В Саввинской слободе жили мы у крестьян Елычевых, у милой старушки Федосьи Герасимовны, у которой была дочь Матреша. В гости к ним изредка приходила из Звенигорода провинциальная красавица в шляпе, в накидке с шитьем из бисера, в кружевных митенках – словом, франтиха. Я и Левитан оба разом в нее влюбились, несмотря на то, что на нас, голоштанников (после оказалось, что она так нас называла), она не обращала ровно никакого внимания. Мы оба рассказывали друг другу чувства нашего восхищения ею, посылали ей цветы, картинки, сделанные акварелью, и стихи. Но – увы! – она осталась холодна.
Однажды она приехала в слободу с каким-то господином в котелке, очень маленького роста, рыжим, толстым, потливым, оказавшимся мелким фабрикантом. Пальто у него было до пят, на ногах – новые, сильного блеска калоши, а в руке большой дождевой зонтик. Он вошел в избу и принес гостинцы: конфеты, пастилу, орехи. У него был такой самоуверенный тон, такое
Врубель
В Малороссии [Полтавской губернии] я был в гостях у Трифоновских, туда приехал и Михаил Александрович Врубель. Небольшого роста, худой, с лицом, на котором нет простоты [черт] народа, сдержанный, как бы спокойный – вот полный иностранец-англичанин, хорошо причесанный, тщательно бритый, с тонкими, крепкими руками.
Было лето. Пока за завтраком я обратил внимание, что Врубель красиво держится и красиво ест (посмотрите, не все едят красиво). Он был прост, как обыкновенный, всякий человек, поддерживающий простой, светский разговор, но <…> меня удивило то, что при воспоминании о ком-то Врубель говорил так, что становилось ясно: Врубель был гувернер какой-то фамилии, гувернер детей. Да, он был гувернером до встречи со мной. После завтрака мы ушли к себе в комнаты, и я показал, что начал работать. Он ничего не сказал, но я видел, что со мной он хочет быть хорошим, его холодная сдержанность прошла, и мы заговорили об общих знакомых.
Было лето. Жарко. Мы пошли купаться на большой пруд в саду. Михаил Александрович, голый, был хорошо сложен, и крепкие мускулы этого небольшого, даже маленького человека делали его красивым. «Это жокей», – подумал я.
– Вы хорошо ездите верхом? – [неожиданно спросил] он. – Я езжу, как жокей.
Я испугался: он как будто понял мои мысли.
– Что это у вас на груди белые большие полосы, как шрамы?
– Да, это шрамы. Я резал себя ножом.
Он полез купаться, я тоже.
– Хорошо купаться, летом вообще много хорошего в жизни, а все-таки скажите, Михаил Александрович, что же это такое: вы себя резали-то ножом – ведь это должно быть больно. Что это – операция, что ль, как это?

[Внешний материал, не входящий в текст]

/-- A frame in an egress queue (08_ports_and_tsn.md R306). -/
structure EgFrame where
  handle : Nat
  len : Nat
  doff : Nat
  tag : Option Nat
  /-- The device time of its timestamp point with PRT_TS_ADJ.EGR, once a transmission has begun (R304). -/
  stamp : Nat
  /-- The 802.1CB sequence number it carries (R321). -/
  rtag : Option Nat
  /-- The VLAN ID, 0 for none, and priority that it took at ingress (R302, R307). -/
  vid : Nat
  pcp : Nat
  /-- The thread whose QUSED counts it (12_whorl_cores_threads.md R460). -/
  sender : Option Nat
deriving DecidableEq, Repr

/-- A gate control list in force or pending (R311 to R313): base and cycle time in ns, entries as (word 0, interval). -/
structure GateList where
  base : Nat
  cycle : Nat
  entries : List (Nat × Nat)
deriving DecidableEq, Repr

/-- A running gate list (R312 to R315): the list in force, the current entry, the instant its cycle began, and the
list that waits for its ConfigChangeTime. -/
structure GateRun where
  oper : Option GateList
  entry : Nat
  start : Nat
  pend : Option GateList
  cct : Nat
deriving DecidableEq, Repr

def GateRun.reset : GateRun := { oper := none, entry := 0, start := 0, pend := none, cct := 0 }

/-- A port (08_ports_and_tsn.md). -/
structure Port where
  /-- Admission queues by traffic class, head first (R300). -/
  adm : SMap (List Pkt)
  /-- Egress queues, head first (R306). -/
  eq : SMap (List EgFrame)
  /-- The queue and frame in transmission. -/
  tx : Option (Nat × EgFrame)
  /-- The instant at which its transmission, or its latest fragment's, started, and the bytes of earlier fragments. -/
  txAt : Nat
  txSent : Nat
  /-- The preempted frame that waits to continue, and the bytes of it that have been sent (R316). -/
  held : Option (Nat × EgFrame × Nat)
  /-- A Set-And-Hold-MAC entry holds preemptable frames back (R317). -/
  holdMac : Bool
  /-- The egress timestamp FIFO: tag and timestamp (R304). -/
  txts : List (Nat × Nat)
  /-- Credits in units of 10^-6 bit (R309), and the device time they stand for. -/
  credit : SMap Int
  creditAt : Nat
  tas : GateRun
  /-- T0 has had no transmit opportunity for 10 ms (02_guarantees.md R66). -/
  noOpportunity : Bool
  /-- The PHY reports 10 Mb/s or half duplex (R289). -/
  linkFault : Bool
  /-- Frames that wait in the ingress FIFO, oldest first: timestamp and bytes (R298). -/
  fifo : List (Nat × List Byte)
  /-- On T0: additional frames left in the transmit opportunity, and the instant at which its latest frame ended (R293). -/
  burst : Nat
  burstAt : Nat
  /-- Collisions in a row that T0's frame has met (R294). -/
  collisions : Nat
deriving DecidableEq, Repr

def Port.reset : Port :=
  { adm := [], eq := [], tx := none, txAt := 0, txSent := 0, held := none, holdMac := false, txts := [], credit := [], creditAt := 0, tas := GateRun.reset,
    noOpportunity := false, linkFault := false, fifo := [], burst := 0, burstAt := 0, collisions := 0 }

/-- A recovery function (R320): the sequence numbers in its history, latest first. -/
structure Recovery where
  any : Bool
  last : Nat
  hist : List Nat
deriving DecidableEq, Repr

/-- A meter's buckets in units of 10^-6 bit, and the device time they stand for (R319). -/
structure Meter where
  c : Nat
  e : Nat
  at_ : Nat
deriving DecidableEq, Repr

/-- The PRT island's state that no register shows. -/
structure Prt where
  ports : SMap Port
  recov : SMap Recovery
  meters : SMap (Option Meter)
  sgates : SMap GateRun
  /-- Copies of a released buffer still in egress queues, by pool * 2^18 + INDEX. -/
  refs : SMap Nat
  /-- Stream handles that an oversize frame has blocked (R319). -/
  blocked : SMap Bool
deriving DecidableEq, Repr, Inhabited

/-- The classifier's state that no register shows (09_parser_classifier.md R353, R354). -/
structure Prs where
  /-- The rule command in progress: index and the 144 bytes it writes. -/
  cmd : Option (Nat × List Byte)
deriving DecidableEq, Repr, Inhabited

/-- A core (12_whorl_cores_threads.md). -/
structure Core where
  /-- WHL_CSTAT.SVC: in service. -/
  svc : Bool
  retired : Bool
  /-- Local memory, 64 KiB (R450). -/
  mem : Mem
  /-- Poisoned 8-byte words, by address / 8 (R450). -/
  poison : SMap Bool
  /-- Under patch (06_veneer_image.md R230). -/
  patching : Bool
deriving DecidableEq, Repr, Inhabited

def Core.reset : Core :=
  { svc := false, retired := false, mem := [], poison := [], patching := false }

/-- The Whorl islands. -/
structure Whl where
  cores : SMap Core
  /-- Threads by 8n + t. -/
  threads : SMap Thread
deriving DecidableEq, Repr

/-- The auditor's sweep (15_forwarding_learning.md R571, R572). -/
structure Audit where
  /-- A sweep is running, and the offset of its next line (R571). -/
  running : Bool
  pos : Nat
  /-- Lines deferred to the end of the sweep (R572). -/
  deferred : List Nat
  /-- Lines that differed and wait for their second comparison. -/
  recheck : List Nat
deriving DecidableEq, Repr, Inhabited

/-- The TBL island's state that no register shows (15_forwarding_learning.md). -/
structure Fwd where
  /-- Table memory, 4 MiB (R544). -/
  mem : Mem
  /-- Uncorrectable 64-bit words, by offset / 8, and those an event has named (R574). -/
  bad : SMap Bool
  told : SMap Bool
  /-- Learn records, head first: words 0 to 3 (R553). -/
  learn : List (Nat × Nat × Nat × Nat)
  /-- Records pushed since reset. -/
  pushed : Nat
  /-- The learn bucket in units of 10^-9 token, and the device time it stands for; none: full (R551). -/
  bucket : Option (Nat × Nat)
  /-- The event FIFO, head first (R573 to R575). -/
  events : List Nat
  audit : Audit
  /-- An FDB_FLUSH in progress: its staging word (R564). -/
  flush : Option Nat
  /-- Source lookups of admitted frames still to be made, in admission order: port, source MAC, OVID (R549). -/
  srcq : List (Nat × List Byte × Nat)
deriving DecidableEq, Repr, Inhabited

/-- The event router's state that no register shows (17_notices_interrupts.md). -/
structure Evt where
  /-- Sources whose notice was delivered to INTN (R642). -/
  intn : SMap Bool
  /-- The pending-bit array: vectors whose message waits (R640). -/
  pba : SMap Bool
  /-- MSI-X messages sent, oldest first (model's own: what went out on the link). -/
  sent : List Nat
deriving DecidableEq, Repr, Inhabited

/-- One leg of a channel at an instant (19_power_stage_protection.md R706): its level, the instant of its latest
transition and of its latest gate turn-on, in edge steps from the start of the channel's current period. -/
structure Leg where
  lvl : Bool
  since : Int
  lastOn : Int
deriving DecidableEq, Repr

/-- A leg that has been still for a long time. -/
def Leg.reset : Leg := { lvl := false, since := -1000000000, lastOn := -1000000000 }

/-- A channel's gate drive (R704 to R720). -/
structure PwsCh where
  /-- The driver state: 0 all four low, 1 load-dump hold, 2 edge words (R704). -/
  drive : Nat
  /-- The current period in steps, and its edge word (R681): RISE_A, FALL_A, RISE_B, FALL_B. -/
  per : Nat
  ra : Nat
  fa : Nat
  rb : Nat
  fb : Nat
  /-- The legs at the start of the current period. -/
  legA : Leg
  legB : Leg
  /-- Dead time (0.5 ns units) and blanking (ns) in force for the current period (R705). -/
  dt : Nat
  blank : Nat
  /-- After a single-leg fault: which leg still holds (true: B) and its two gate levels, high side in bit 1 (R718). -/
  second : Option (Bool × Nat)
  /-- Index of the next period within its internal sample (R679). -/
  j : Nat
  /-- The current period's start in steps from its internal sample's (18_audio_path.md R679, R687). -/
  start : Nat
deriving DecidableEq, Repr

def PwsCh.reset : PwsCh :=
  { drive := 0, per := 32000, ra := 0, fa := 0, rb := 0, fb := 0, legA := Leg.reset, legB := Leg.reset, dt := 4,
    blank := 40, second := none, j := 0, start := 0 }

/-- The PWS island and the AO functions that act on the gates (19_power_stage_protection.md). -/
structure Pws where
  ch : SMap PwsCh
  /-- Reasons for which the AO output-disable is in force (R728): reset, REFCLK, PLL, stopped oscillator. -/
  disReset : Bool
  disRef : Bool
  disPll : Bool
  disOsc : Bool
  /-- Load-dump hold, and consecutive readings below 30 V (R725). -/
  hold : Bool
  below : Nat
  /-- Gate ownership is granted and not yet taken (R732). -/
  grant : Bool
  /-- A first battery reading has come since reset (R727). -/
  seen : Bool
deriving DecidableEq, Repr

/-- A channel of the audio path (18_audio_path.md R650 to R663). -/
structure AudCh where
  /-- Armed and waiting for its start instant (R659). -/
  armed : Bool
  /-- EN = 0 was written: reading stops at the next internal sample. -/
  stopping : Bool
  /-- A sample has been played since EN was set (R663). -/
  played : Bool
  /-- Consecutive concealed samples. -/
  conc : Nat
  /-- The next fade-in step j, 0 none (R662). -/
  fade : Nat
  /-- The last played sample in Q1.31. -/
  last : Int
  /-- The latest stage 1 output. -/
  x : Int
  /-- The latest stage 3 output. -/
  st3 : Int
  /-- The latest modulation value m in Q1.31. -/
  m : Int
  /-- Device time at which the previous position was read; 0 none since EN was set (R661). -/
  rtime : Nat
  /-- AUD_CH_CFG in force for MODE and PHASE (R680), and MOD in force (R686). -/
  cfg : Word
  modF : Nat
  /-- The edge word a panel has returned for the channel's next period (R685). -/
  fab : Option Nat
  /-- What AUD presents on the lane of the channel's panel for the period after next: m, P, the period's index and the sample count
  (R685). -/
  lane : Option (Int × Nat × Nat × Nat)
  /-- The state of the noise shaper of each leg, and of the rate converter (R682, R944). -/
  shapeA : Nat
  shapeB : Nat
  conv : Nat
deriving DecidableEq, Repr

def AudCh.reset : AudCh :=
  { armed := false, stopping := false, played := false, conc := 0, fade := 0, last := 0, x := 0, st3 := 0, m := 0,
    rtime := 0, cfg := 0, modF := 0, fab := none, lane := none, shapeA := 0, shapeB := 0, conv := 0 }

/-- A TDM port (R671 to R674). -/
structure Tdm where
  /-- Consecutive good frames. -/
  good : Nat
  /-- Sync has been lost and has not returned: the capture rings advance at the nominal rate (R673). -/
  lost : Bool
  /-- A transmit frame was sent last (R674). -/
  sent : Bool
  /-- The frame written to the capture rings last, which a FOLLOWER repeats where the LEADER's is missing (22_ply_pair.md R801). -/
  last : List Word
  /-- FOLLOWER: the LEADER's frame for the own frame before has not arrived (22_ply_pair.md R801). -/
  owed : Bool
deriving DecidableEq, Repr

def Tdm.reset : Tdm := { good := 0, lost := false, sent := false, last := [], owed := false }

/-- The AUD island (18_audio_path.md). -/
structure Aud where
  ch : SMap AudCh
  /-- Internal samples since AUD last started (20_live_calibration.md R942). -/
  samples : Nat
  /-- The media clock: phase in 2^-33 of a 96 kHz tick, and ticks (R655). -/
  mphase : Nat
  mtick : Nat
  /-- AUD_MOD in force for K (R680). -/
  modw : Word
  /-- The newest battery reading, mV, once one has been received since AUD started (R677). -/
  vbat : Option Nat
  /-- Gains G and E in units of 2^-48. -/
  g : Nat
  e : Nat
  /-- Prediction of the next CRF timestamp (ns, 32 bits), and consecutive discards (R653). -/
  pred : Option Nat
  discards : Nat
  /-- Listener watch entries that are watching (R665). -/
  watch : SMap Bool
  /-- Entries whose AUD_LW_CFG has been written (R665). -/
  lwSet : SMap Bool
  /-- Capture times of ring positions, by ring * 2^16 + p mod 2^LOG (R668). -/
  capTime : SMap Nat
  /-- Talker contexts: POS and SEQ (R669). -/
  talkPos : SMap Nat
  talkSeq : SMap Nat
  tdm : SMap Tdm
  /-- The device time at which AUD stopped on a PLL lock loss (R699). -/
  stopped : Option Nat
deriving DecidableEq, Repr, Inhabited

/-- What SAFE announces (R693 to R695). -/
inductive Announce
  | none
  | tone
  | clip
deriving DecidableEq, Repr

/-- The SAFE island's chime path (R689 to R697). -/
structure Safe where
  ann : Announce
  index : Nat
  atten : Nat
  mask : Nat
  /-- Plays still to come after the current one; 255 without end. -/
  left : Nat
  /-- Internal samples played of the current play. -/
  pos : Nat
  /-- The clip's PCM length in samples at 24 kHz. -/
  clipLen : Nat
  /-- Emergency-call pass-through is on. -/
  ecall : Bool
  /-- Command frames that wait for REFCLK in STANDBY, oldest first (05_power_states.md R184). -/
  waiting : List (List Byte)
  /-- TDM0 as SAFE receives it: consecutive good frames, and the latest slots. -/
  good : Nat
  slots : List Word
  /-- The safe gain G in units of 2^-48, once a reading has come. -/
  g : Nat
  vbat : Option Nat
  /-- The latest modulation values of channels 0 to 3. -/
  m : SMap Int
  /-- The index of each channel's next SAFE period within its internal sample (R697). -/
  j : SMap Nat
deriving DecidableEq, Repr

/-- A calibration channel (20_live_calibration.md). -/
structure CalCh where
  /-- A window has begun since AUD started, and has not been abandoned (R743, R744). -/
  open_ : Bool
  /-- Something abandons the window in progress. -/
  bad : Bool
  /-- The window has ended and awaits its result. -/
  ended : Bool
  stuckI : Bool
  stuckV : Bool
  /-- Consecutive windows that count, and that do not, for OPEN and SHORT (R750). -/
  openN : Nat
  openC : Nat
  shortN : Nat
  shortC : Nat
  /-- Consecutive silent samples (R754). -/
  silent : Nat
  /-- Samples and sums of a running trim (R755). -/
  n : Nat
  sumI : Int
  sumV : Int
  /-- A deadline is set (R757). -/
  deadline : Bool
deriving DecidableEq, Repr

def CalCh.reset : CalCh :=
  { open_ := false, bad := false, ended := false, stuckI := false, stuckV := false, openN := 0, openC := 0, shortN := 0,
    shortC := 0, silent := 0, n := 0, sumI := 0, sumV := 0, deadline := false }

/-- The calibration engine. -/
structure Cal where
  ch : SMap CalCh
  /-- The common sequence register s (R942). -/
  lfsr : Nat
  /-- Captures of R748: GAIN, DRIFT, ZLO, ZHI, STAT by agent ID * 16 + c. -/
  cap : SMap (List Word)
deriving DecidableEq, Repr, Inhabited

/-- A journal record to write (24_journal_memory.md R852): region, ID, payload. -/
structure JRec where
  region : Nat
  id : Nat
  data : List Byte
deriving DecidableEq, Repr

/-- A journal write in progress: the 64-bit words still to be written in order (payload, header, COMMIT), and whether it
is a write of the device (R852, R858). -/
structure JWrite where
  slot : Nat
  words : List (Nat × List Byte)
  device : Bool
deriving DecidableEq, Repr

/-- The journal (24_journal_memory.md). -/
structure Jrn where
  /-- MRAM, 2 MiB; kept through every reset (R868). -/
  mem : Mem
  /-- Uncorrectable 64-bit words, by address / 8. -/
  bad : SMap Bool
  /-- The write in progress. -/
  cur : Option JWrite
  /-- An agent's accepted write that waits for a device write (R854). -/
  next : Option JRec
  /-- Device writes to issue, oldest first (R850, R161). -/
  due : List JRec
  /-- When (ns) the safe-window sequence took its first word, if it has (R866). -/
  half : Option Nat
deriving DecidableEq, Repr

def Jrn.reset : Jrn := { mem := [], bad := [], cur := none, next := none, due := [], half := none }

Я посмотрел поближе – да, это были большие белые шрамы, их было много.
– Поймете ли вы, – сказал Михаил Александрович. – Я любил женщину, она меня не любила – даже любила, но многое мешало ее пониманию меня. Я страдал в невозможности объяснить ей это мешающее. Я страдал, но когда резал себя, страдания уменьшались.
А так как я тогда не страдал от любви к женщине, то <…> действительно не понял, но все же подумал и сказал:
– Да, сильно вы любили.
– Если любовь, то она сильна.
Вечером он рассказал, что пишет у себя в Киеве «Демона», и нарисовал рисунок своей картины. Я узнал сейчас же лицо знакомой дамы, совершенно неподходящее к Демону. Рисунок был восхитителен и так особенен, что я с того времени не видел подобной формы. Я был так восхищен искренно тем, что увидел! <…>
<…> Образование этого человека было огромно. Италию он знал всю, понимал и изучил ее. Я не видал более образованного человека. Врубель был славянин чистой воды, <…> поляк, и в нем была утонченность великой Польши, утонченность, равная Франции. На вид иностранец, но душой славянин, сын несправедливо и больно угнетенной страны, с пеленой высокого культа, щегольским изяществом драгоценного легкомыслия, высоких порывов, влюбленных чувств, музыки, искусств, с праздником и задором в душе <…>
– Михаил Александрович, вот вы – гувернер, зачем это?
– Я это люблю, а потом мне нужны деньги. Тогда, когда они будут, хоть немного, я смогу работать, что я люблю. Вас поймут, Коровин, скорей; вы будете получать деньги, а я нет. Я знаю, что я, но я никому не нужен. Мне так странно: меня совершенно не смотрят, и никто не интересуется, и совершенно никто не понимает, что я делаю, но я так хочу.